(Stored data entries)

-- ==== Sys2Proof/Laws/State.lean ====
section
/-! SUPPORT. What each field of State is after each named update (Machine/Ops.lean): one lemma a field an update, true by rfl,
so that no later proof unfolds a record update. -/

namespace Sys2Proof.Machine

section Updates

variable (s : State)

/-! ### modPins -/

@[simp] theorem State.modPins_now (f : Pins → Pins) : (s.modPins f).now = s.now := rfl
@[simp] theorem State.modPins_draws (f : Pins → Pins) : (s.modPins f).draws = s.draws := rfl
@[simp] theorem State.modPins_pins (f : Pins → Pins) : (s.modPins f).pins = f s.pins := rfl
@[simp] theorem State.modPins_coin (f : Pins → Pins) : (s.modPins f).coin = s.coin := rfl
@[simp] theorem State.modPins_tubes (f : Pins → Pins) : (s.modPins f).tubes = s.tubes := rfl
@[simp] theorem State.modPins_credit (f : Pins → Pins) : (s.modPins f).credit = s.credit := rfl
@[simp] theorem State.modPins_change (f : Pins → Pins) : (s.modPins f).change = s.change := rfl
@[simp] theorem State.modPins_sales (f : Pins → Pins) : (s.modPins f).sales = s.sales := rfl
@[simp] theorem State.modPins_drive (f : Pins → Pins) : (s.modPins f).drive = s.drive := rfl
@[simp] theorem State.modPins_plant (f : Pins → Pins) : (s.modPins f).plant = s.plant := rfl
@[simp] theorem State.modPins_load (f : Pins → Pins) : (s.modPins f).load = s.load := rfl
@[simp] theorem State.modPins_bridge (f : Pins → Pins) : (s.modPins f).bridge = s.bridge := rfl
@[simp] theorem State.modPins_link (f : Pins → Pins) : (s.modPins f).link = s.link := rfl
@[simp] theorem State.modPins_tables (f : Pins → Pins) : (s.modPins f).tables = s.tables := rfl
@[simp] theorem State.modPins_pending (f : Pins → Pins) : (s.modPins f).pending = s.pending := rfl

/-! ### modCoin -/

@[simp] theorem State.modCoin_now (f : CoinUnit → CoinUnit) : (s.modCoin f).now = s.now := rfl
@[simp] theorem State.modCoin_draws (f : CoinUnit → CoinUnit) : (s.modCoin f).draws = s.draws := rfl
@[simp] theorem State.modCoin_pins (f : CoinUnit → CoinUnit) : (s.modCoin f).pins = s.pins := rfl
@[simp] theorem State.modCoin_coin (f : CoinUnit → CoinUnit) : (s.modCoin f).coin = f s.coin := rfl
@[simp] theorem State.modCoin_tubes (f : CoinUnit → CoinUnit) : (s.modCoin f).tubes = s.tubes := rfl
@[simp] theorem State.modCoin_credit (f : CoinUnit → CoinUnit) : (s.modCoin f).credit = s.credit := rfl
@[simp] theorem State.modCoin_change (f : CoinUnit → CoinUnit) : (s.modCoin f).change = s.change := rfl
@[simp] theorem State.modCoin_sales (f : CoinUnit → CoinUnit) : (s.modCoin f).sales = s.sales := rfl
@[simp] theorem State.modCoin_drive (f : CoinUnit → CoinUnit) : (s.modCoin f).drive = s.drive := rfl
@[simp] theorem State.modCoin_plant (f : CoinUnit → CoinUnit) : (s.modCoin f).plant = s.plant := rfl
@[simp] theorem State.modCoin_load (f : CoinUnit → CoinUnit) : (s.modCoin f).load = s.load := rfl
@[simp] theorem State.modCoin_bridge (f : CoinUnit → CoinUnit) : (s.modCoin f).bridge = s.bridge := rfl
@[simp] theorem State.modCoin_link (f : CoinUnit → CoinUnit) : (s.modCoin f).link = s.link := rfl
@[simp] theorem State.modCoin_tables (f : CoinUnit → CoinUnit) : (s.modCoin f).tables = s.tables := rfl
@[simp] theorem State.modCoin_pending (f : CoinUnit → CoinUnit) : (s.modCoin f).pending = s.pending := rfl

/-! ### modTubes -/

@[simp] theorem State.modTubes_now (f : List Tube → List Tube) : (s.modTubes f).now = s.now := rfl
@[simp] theorem State.modTubes_draws (f : List Tube → List Tube) : (s.modTubes f).draws = s.draws := rfl
@[simp] theorem State.modTubes_pins (f : List Tube → List Tube) : (s.modTubes f).pins = s.pins := rfl
@[simp] theorem State.modTubes_coin (f : List Tube → List Tube) : (s.modTubes f).coin = s.coin := rfl
@[simp] theorem State.modTubes_tubes (f : List Tube → List Tube) : (s.modTubes f).tubes = f s.tubes := rfl
@[simp] theorem State.modTubes_credit (f : List Tube → List Tube) : (s.modTubes f).credit = s.credit := rfl
@[simp] theorem State.modTubes_change (f : List Tube → List Tube) : (s.modTubes f).change = s.change := rfl
@[simp] theorem State.modTubes_sales (f : List Tube → List Tube) : (s.modTubes f).sales = s.sales := rfl
@[simp] theorem State.modTubes_drive (f : List Tube → List Tube) : (s.modTubes f).drive = s.drive := rfl
@[simp] theorem State.modTubes_plant (f : List Tube → List Tube) : (s.modTubes f).plant = s.plant := rfl
@[simp] theorem State.modTubes_load (f : List Tube → List Tube) : (s.modTubes f).load = s.load := rfl
@[simp] theorem State.modTubes_bridge (f : List Tube → List Tube) : (s.modTubes f).bridge = s.bridge := rfl
@[simp] theorem State.modTubes_link (f : List Tube → List Tube) : (s.modTubes f).link = s.link := rfl
@[simp] theorem State.modTubes_tables (f : List Tube → List Tube) : (s.modTubes f).tables = s.tables := rfl
@[simp] theorem State.modTubes_pending (f : List Tube → List Tube) : (s.modTubes f).pending = s.pending := rfl

/-! ### modCredit -/

@[simp] theorem State.modCredit_now (f : CreditUnit → CreditUnit) : (s.modCredit f).now = s.now := rfl
@[simp] theorem State.modCredit_draws (f : CreditUnit → CreditUnit) : (s.modCredit f).draws = s.draws := rfl
@[simp] theorem State.modCredit_pins (f : CreditUnit → CreditUnit) : (s.modCredit f).pins = s.pins := rfl
@[simp] theorem State.modCredit_coin (f : CreditUnit → CreditUnit) : (s.modCredit f).coin = s.coin := rfl
@[simp] theorem State.modCredit_tubes (f : CreditUnit → CreditUnit) : (s.modCredit f).tubes = s.tubes := rfl
@[simp] theorem State.modCredit_credit (f : CreditUnit → CreditUnit) : (s.modCredit f).credit = f s.credit := rfl
@[simp] theorem State.modCredit_change (f : CreditUnit → CreditUnit) : (s.modCredit f).change = s.change := rfl
@[simp] theorem State.modCredit_sales (f : CreditUnit → CreditUnit) : (s.modCredit f).sales = s.sales := rfl
@[simp] theorem State.modCredit_drive (f : CreditUnit → CreditUnit) : (s.modCredit f).drive = s.drive := rfl
@[simp] theorem State.modCredit_plant (f : CreditUnit → CreditUnit) : (s.modCredit f).plant = s.plant := rfl
@[simp] theorem State.modCredit_load (f : CreditUnit → CreditUnit) : (s.modCredit f).load = s.load := rfl
@[simp] theorem State.modCredit_bridge (f : CreditUnit → CreditUnit) : (s.modCredit f).bridge = s.bridge := rfl
@[simp] theorem State.modCredit_link (f : CreditUnit → CreditUnit) : (s.modCredit f).link = s.link := rfl
@[simp] theorem State.modCredit_tables (f : CreditUnit → CreditUnit) : (s.modCredit f).tables = s.tables := rfl
@[simp] theorem State.modCredit_pending (f : CreditUnit → CreditUnit) : (s.modCredit f).pending = s.pending := rfl

/-! ### modChange -/

@[simp] theorem State.modChange_now (f : ChangeUnit → ChangeUnit) : (s.modChange f).now = s.now := rfl
@[simp] theorem State.modChange_draws (f : ChangeUnit → ChangeUnit) : (s.modChange f).draws = s.draws := rfl
@[simp] theorem State.modChange_pins (f : ChangeUnit → ChangeUnit) : (s.modChange f).pins = s.pins := rfl
@[simp] theorem State.modChange_coin (f : ChangeUnit → ChangeUnit) : (s.modChange f).coin = s.coin := rfl
@[simp] theorem State.modChange_tubes (f : ChangeUnit → ChangeUnit) : (s.modChange f).tubes = s.tubes := rfl
@[simp] theorem State.modChange_credit (f : ChangeUnit → ChangeUnit) : (s.modChange f).credit = s.credit := rfl
@[simp] theorem State.modChange_change (f : ChangeUnit → ChangeUnit) : (s.modChange f).change = f s.change := rfl
@[simp] theorem State.modChange_sales (f : ChangeUnit → ChangeUnit) : (s.modChange f).sales = s.sales := rfl
@[simp] theorem State.modChange_drive (f : ChangeUnit → ChangeUnit) : (s.modChange f).drive = s.drive := rfl
@[simp] theorem State.modChange_plant (f : ChangeUnit → ChangeUnit) : (s.modChange f).plant = s.plant := rfl
@[simp] theorem State.modChange_load (f : ChangeUnit → ChangeUnit) : (s.modChange f).load = s.load := rfl
@[simp] theorem State.modChange_bridge (f : ChangeUnit → ChangeUnit) : (s.modChange f).bridge = s.bridge := rfl
@[simp] theorem State.modChange_link (f : ChangeUnit → ChangeUnit) : (s.modChange f).link = s.link := rfl
@[simp] theorem State.modChange_tables (f : ChangeUnit → ChangeUnit) : (s.modChange f).tables = s.tables := rfl
@[simp] theorem State.modChange_pending (f : ChangeUnit → ChangeUnit) : (s.modChange f).pending = s.pending := rfl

* GOAL OF THE EXERCISE
Please make an exact copy of the lines above from the line with "(s.modPins f).credit = s.credit := rfl" through the line with "(s.modPins f).drive = s.drive := rfl", both ends included.

* PROBLEM SOLUTION
@[simp] theorem State.modPins_credit (f : Pins → Pins) : (s.modPins f).credit = s.credit := rfl
@[simp] theorem State.modPins_change (f : Pins → Pins) : (s.modPins f).change = s.change := rfl
@[simp] theorem State.modPins_sales (f : Pins → Pins) : (s.modPins f).sales = s.sales := rfl
@[simp] theorem State.modPins_drive (f : Pins → Pins) : (s.modPins f).drive = s.drive := rfl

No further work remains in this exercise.